> [Aim of the exercise] Find the line with "theorem ofBits_concat (l" in the entries below, then reproduce it and every line after it down to and including the line with "ih, mod_two_pow_succ, Nat.add_comm]", exactly.

....................

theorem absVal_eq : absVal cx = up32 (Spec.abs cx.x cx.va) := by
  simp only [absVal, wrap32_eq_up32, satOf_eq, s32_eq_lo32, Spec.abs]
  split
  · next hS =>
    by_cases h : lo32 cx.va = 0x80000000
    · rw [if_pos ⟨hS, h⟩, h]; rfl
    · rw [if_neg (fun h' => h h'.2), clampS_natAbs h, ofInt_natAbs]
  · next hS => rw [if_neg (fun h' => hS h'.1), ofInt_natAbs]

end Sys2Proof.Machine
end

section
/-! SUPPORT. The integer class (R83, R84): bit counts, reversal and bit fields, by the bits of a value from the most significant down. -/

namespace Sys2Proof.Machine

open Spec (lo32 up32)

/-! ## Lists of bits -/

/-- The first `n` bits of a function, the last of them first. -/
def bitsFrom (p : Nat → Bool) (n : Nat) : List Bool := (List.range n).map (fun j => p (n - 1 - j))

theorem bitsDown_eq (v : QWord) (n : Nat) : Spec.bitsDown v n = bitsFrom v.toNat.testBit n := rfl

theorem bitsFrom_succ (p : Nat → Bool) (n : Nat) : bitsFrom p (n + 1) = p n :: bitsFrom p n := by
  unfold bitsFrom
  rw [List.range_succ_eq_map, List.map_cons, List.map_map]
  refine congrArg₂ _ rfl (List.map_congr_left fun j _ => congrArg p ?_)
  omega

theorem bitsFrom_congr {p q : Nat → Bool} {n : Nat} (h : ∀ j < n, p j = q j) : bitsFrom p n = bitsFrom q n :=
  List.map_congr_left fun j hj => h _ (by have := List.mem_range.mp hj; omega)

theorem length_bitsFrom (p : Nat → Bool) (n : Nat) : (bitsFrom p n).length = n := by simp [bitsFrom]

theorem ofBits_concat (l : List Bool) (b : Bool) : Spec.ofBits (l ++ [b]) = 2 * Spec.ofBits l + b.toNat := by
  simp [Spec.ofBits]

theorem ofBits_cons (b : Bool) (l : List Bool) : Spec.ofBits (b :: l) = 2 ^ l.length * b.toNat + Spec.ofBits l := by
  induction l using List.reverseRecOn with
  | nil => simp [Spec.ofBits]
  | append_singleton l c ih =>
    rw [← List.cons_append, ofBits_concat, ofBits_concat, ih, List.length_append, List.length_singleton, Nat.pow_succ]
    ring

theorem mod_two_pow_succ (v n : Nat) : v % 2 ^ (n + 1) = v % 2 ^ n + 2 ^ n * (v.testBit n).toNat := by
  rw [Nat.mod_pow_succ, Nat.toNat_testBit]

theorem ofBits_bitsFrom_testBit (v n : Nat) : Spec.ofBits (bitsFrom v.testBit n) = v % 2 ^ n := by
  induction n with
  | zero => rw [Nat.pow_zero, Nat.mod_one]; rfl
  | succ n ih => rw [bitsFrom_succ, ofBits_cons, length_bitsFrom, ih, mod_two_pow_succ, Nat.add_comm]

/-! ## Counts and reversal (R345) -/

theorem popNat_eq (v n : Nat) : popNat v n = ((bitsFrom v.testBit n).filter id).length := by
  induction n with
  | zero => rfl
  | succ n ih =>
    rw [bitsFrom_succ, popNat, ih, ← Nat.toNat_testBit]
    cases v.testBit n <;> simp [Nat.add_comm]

....................

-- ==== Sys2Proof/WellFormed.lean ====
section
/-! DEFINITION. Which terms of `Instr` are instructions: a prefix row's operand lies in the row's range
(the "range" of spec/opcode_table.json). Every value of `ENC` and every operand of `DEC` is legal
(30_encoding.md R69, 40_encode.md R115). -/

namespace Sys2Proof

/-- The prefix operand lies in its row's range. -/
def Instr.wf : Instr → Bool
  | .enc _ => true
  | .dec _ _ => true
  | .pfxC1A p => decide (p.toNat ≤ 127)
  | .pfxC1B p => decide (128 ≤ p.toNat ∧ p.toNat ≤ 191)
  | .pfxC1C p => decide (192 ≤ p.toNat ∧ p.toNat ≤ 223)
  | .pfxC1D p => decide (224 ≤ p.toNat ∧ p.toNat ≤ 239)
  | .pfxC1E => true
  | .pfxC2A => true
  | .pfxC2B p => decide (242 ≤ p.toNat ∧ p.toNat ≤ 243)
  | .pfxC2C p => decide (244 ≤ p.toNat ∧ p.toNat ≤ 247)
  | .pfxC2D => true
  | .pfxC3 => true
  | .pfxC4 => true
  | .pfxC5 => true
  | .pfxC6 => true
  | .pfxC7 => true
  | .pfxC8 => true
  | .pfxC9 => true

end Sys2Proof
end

....................

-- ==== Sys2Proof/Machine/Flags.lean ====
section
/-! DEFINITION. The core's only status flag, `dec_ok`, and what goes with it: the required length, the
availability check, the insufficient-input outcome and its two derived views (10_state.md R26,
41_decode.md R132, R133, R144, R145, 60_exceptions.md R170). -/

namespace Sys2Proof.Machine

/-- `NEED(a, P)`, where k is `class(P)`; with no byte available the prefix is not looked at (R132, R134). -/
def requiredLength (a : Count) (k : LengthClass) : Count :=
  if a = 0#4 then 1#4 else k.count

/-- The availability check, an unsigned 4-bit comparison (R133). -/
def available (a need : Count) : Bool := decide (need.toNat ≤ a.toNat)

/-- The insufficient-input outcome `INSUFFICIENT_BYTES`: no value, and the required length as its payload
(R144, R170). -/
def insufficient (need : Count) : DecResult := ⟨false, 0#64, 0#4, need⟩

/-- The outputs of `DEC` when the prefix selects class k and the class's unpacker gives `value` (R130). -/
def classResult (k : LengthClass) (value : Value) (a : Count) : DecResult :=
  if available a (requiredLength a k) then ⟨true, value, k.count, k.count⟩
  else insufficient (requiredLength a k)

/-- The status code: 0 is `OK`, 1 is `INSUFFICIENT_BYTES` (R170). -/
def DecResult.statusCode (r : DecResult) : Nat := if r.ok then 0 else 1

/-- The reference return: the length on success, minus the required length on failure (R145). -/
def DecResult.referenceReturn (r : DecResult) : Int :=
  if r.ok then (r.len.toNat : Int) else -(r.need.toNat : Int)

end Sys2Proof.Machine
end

....................

> [Expected answer]
theorem ofBits_concat (l : List Bool) (b : Bool) : Spec.ofBits (l ++ [b]) = 2 * Spec.ofBits l + b.toNat := by
  simp [Spec.ofBits]

theorem ofBits_cons (b : Bool) (l : List Bool) : Spec.ofBits (b :: l) = 2 ^ l.length * b.toNat + Spec.ofBits l := by
  induction l using List.reverseRecOn with
  | nil => simp [Spec.ofBits]
  | append_singleton l c ih =>
    rw [← List.cons_append, ofBits_concat, ofBits_concat, ih, List.length_append, List.length_singleton, Nat.pow_succ]
    ring

theorem mod_two_pow_succ (v n : Nat) : v % 2 ^ (n + 1) = v % 2 ^ n + 2 ^ n * (v.testBit n).toNat := by
  rw [Nat.mod_pow_succ, Nat.toNat_testBit]

theorem ofBits_bitsFrom_testBit (v n : Nat) : Spec.ofBits (bitsFrom v.testBit n) = v % 2 ^ n := by
  induction n with
  | zero => rw [Nat.pow_zero, Nat.mod_one]; rfl
  | succ n ih => rw [bitsFrom_succ, ofBits_cons, length_bitsFrom, ih, mod_two_pow_succ, Nat.add_comm]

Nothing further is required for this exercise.